Jacques Cousteau build a name for himself for the benefit of others. To do this, he became a celebrated and respected explorer, conservationist, documentarian, author, researcher, and more. When he passed away in 1997, the world mourned a revolutionary, hardworking, compassionate man. Now, though, his grandson Fabien Cousteau wants to continue his legacy.
But, all the while, he’s putting his own spin on things. That makes sense, though, considering he and his grandfather lived in different times and completely different worlds. Fabien must address new hurdles that had not even been conceived yet when his grandfather lived. But Jacques Cousteau’s years in action had their own limitations too. Now, Fabien must bridge the gap and instill a sense of wonder and thirst for knowledge in generations that have seen too much they want to tune out.
Fabien Cousteau grew up with a sense of wonder
What do Jacques Cousteau and Tintin comics have in common? Both unfailingly instilled a sense of wonder and a thirst for adventure. With this in mind, Fabien Cousteau, who grew up with both, was destined to thirst for knowledge of the wider world. In an interview on Quartz, Fabien explained how these two forces sparked his enthusiasm. “What kid doesn’t love cartoons?” he reasoned. “They take you into these magical places and possibilities.”
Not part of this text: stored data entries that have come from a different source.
/-- R154 steps 1 to 3, with the sync words of the partition's sessions cleared. -/
def State.resetPartition (s : State) (p : Nat) : State :=
  let fs := rectFields (s.part p).rect
  let here := fun (i : Nat) => fs.contains (fieldOf (i % 576) (i / 576))
  let s1 := fs.foldl (fun s f => s.setPreset f true) s
  let s2 := { s1 with cells := tmap (fun i (c : Cell) => if here i then c.resetStop else c) s1.cells,
                      routers := tmap (fun i (r : Router) => if here i then r.resetStatic else r) s1.routers }
  ((s2.openIn p).foldl (fun s v => s.clearChunk v.2.chunk) s2).onPart p (fun q =>
    { q with activeSlot := none, comb := none, lastSession := none, resetAt := some s.cycle })

/-- The command of a host site in execution with an opcode and a tag. -/
def State.cmdOf (s : State) (h op : Nat) (tag : Word) : Option MbxCmd :=
  (s.bridge h).executing.find? (fun c => c.opcode = op && c.tag = tag)

/-- PARTITION_RESET_FINISH: at least 100 µs after PRESET, and after the last advance of the epoch; no run starts for 100 µs, so that its
stop advances the epoch no sooner (R155). -/
def State.finishReset (s : State) (p : Nat) : State :=
  let q := s.part p
  match q.resetAt with
  | none => s
  | some t =>
    if s.cycle < t + 100 * usec ∨ (match q.epochAt with
      | some e => decide (s.cycle < e + 100 * usec)
      | none => false) = true then s
    else
      let s1 := (s.advanceEpoch p).onPart p (fun q =>
        { q with resetAt := none, resetTag := none, epochAt := some s.cycle, nextStart := max q.nextStart (s.cycle + 100 * usec) })
      let s2 := (rectFields q.rect).foldl (fun s f => s.setPreset f false) s1
      match q.resetTag with
      | none => s2
      | some tag => match s2.cmdOf p 0x12 tag with
        | some c => s2.completeCmd p c codeOk []
        | none => s2

def execPartitionResetFinish (p : Nat) (s : State) : Res := s.onPartition p (fun s => s.finishReset p)

/-! ### Sounding (R235-R237) -/

/-- A program places a cell on a fenced site or routes a static stream through it (R237). -/
def Program.names (g : Program) (d : Defect) : Bool :=
  g.sites.any (fun v => v.x = d.1 && v.y = d.2.1) ||
    g.routing.any (fun v => v.x = d.1 && v.y = d.2.1 && v.lanes.any (fun e => lmValid e.2))

/-- A resident program leaves its slot; its queued runs complete with RUN_CANCELLED (R237, R244). -/
def State.dropProgram (s : State) (p k : Nat) : State :=
  let s1 := s.dropQueued p (fun r => r.progSlot = k) runCancelled s.helm.clocks.drSet
  let active := (s1.part p).activeSlot = some k
  let s2 := s1.onPart p (fun q => { q with programs := tdel q.programs k,
                                           activeSlot := if active then none else q.activeSlot,
                                           comb := if active then none else q.comb,
                                           lastSession := if active then none else q.lastSession })
  if active then s2.unloadFields (rectFields (s2.part p).rect) else s2

/-- An entry that SOUND writes for a new fence. -/
def soundEntry (d : Defect) : List Byte := leBytes 4 (d.1 + d.2.1 * 2 ^ 16 + b2n d.2.2 * 2 ^ 31)

/-- The fields of a sounding are drained and written back as at a program switch. -/
def State.drainBack (s : State) (p : Nat) (fs : List Nat) : State :=
  match (s.part p).activeSlot with
  | none => s.unloadFields fs
  | some k => match s.program p k with
    | none => s.unloadFields fs
    | some g =>
      let saved := s.drain g fs
      (((s.unloadFields fs).loadCells g (some saved) fs).loadScopes g fs).linkAll g (rectFields (s.part p).rect)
But some were more effective than others. “Tintin happened to be a little bit more realistic and a little closer to home. He was a young boy with a dog going on these crazy adventures, and I’ve always loved animals. I grew up with animals at home—hamsters and cats and dogs—so for me, I could relate. He went to the Moon and to the bottom of the ocean and to the top of Tibet, just amazing stuff. Being able to take my dog in a shark-shaped submarine? That’s so cool! As a seven, eight-year-old kid, it always made me think, ‘Ah, this is so cool. Why aren’t we doing more of this?’ Like, I want to do that!”
How to inspire others to have the same spark for discovery?
Had the honor of interviewing underwater explorer @FCousteau, grandson of Jacques Cousteau. We talked about TinTin and the ISS and sustainability and other important things, but for now, I just thought everyone would like to see his ocotopus socks. #glexsummit pic.twitter.com/vOGFff9vpR
— Georgia Frances King (@georgiafrancesk) July 4, 2019
As Georgia Frances King pointed out on Quartz, opinions have changed on a lot of topics over the years. Today, people grow excited at the chance to stay inside. That is something Fabien cannot relate to but wants to offset. “I hated being in a box. Young people nowadays are more distracted than ever. I’m all for teaching technology—absolutely—and using it the right ways. But as much as I love technology, there is nothing better than to take a walk in the woods or to take a plunge into a beautiful cenote or going out into the sea and seeing the fireworks display of life,” he asserted.
If nothing else, he wants people to realize, “Life is continuing right outside your window. You can be part of it now, or you can miss it.” He thinks technology and mobile devices should be marketed differently, that already they did a disservice by not showing them in a certain light. These devices should be promoted for their ability to help us discover and making discovery more convenient. And, when using those devices, Fabien wants people to actually take action. He implores, “Go do something. Doing something is much more important than being famous.”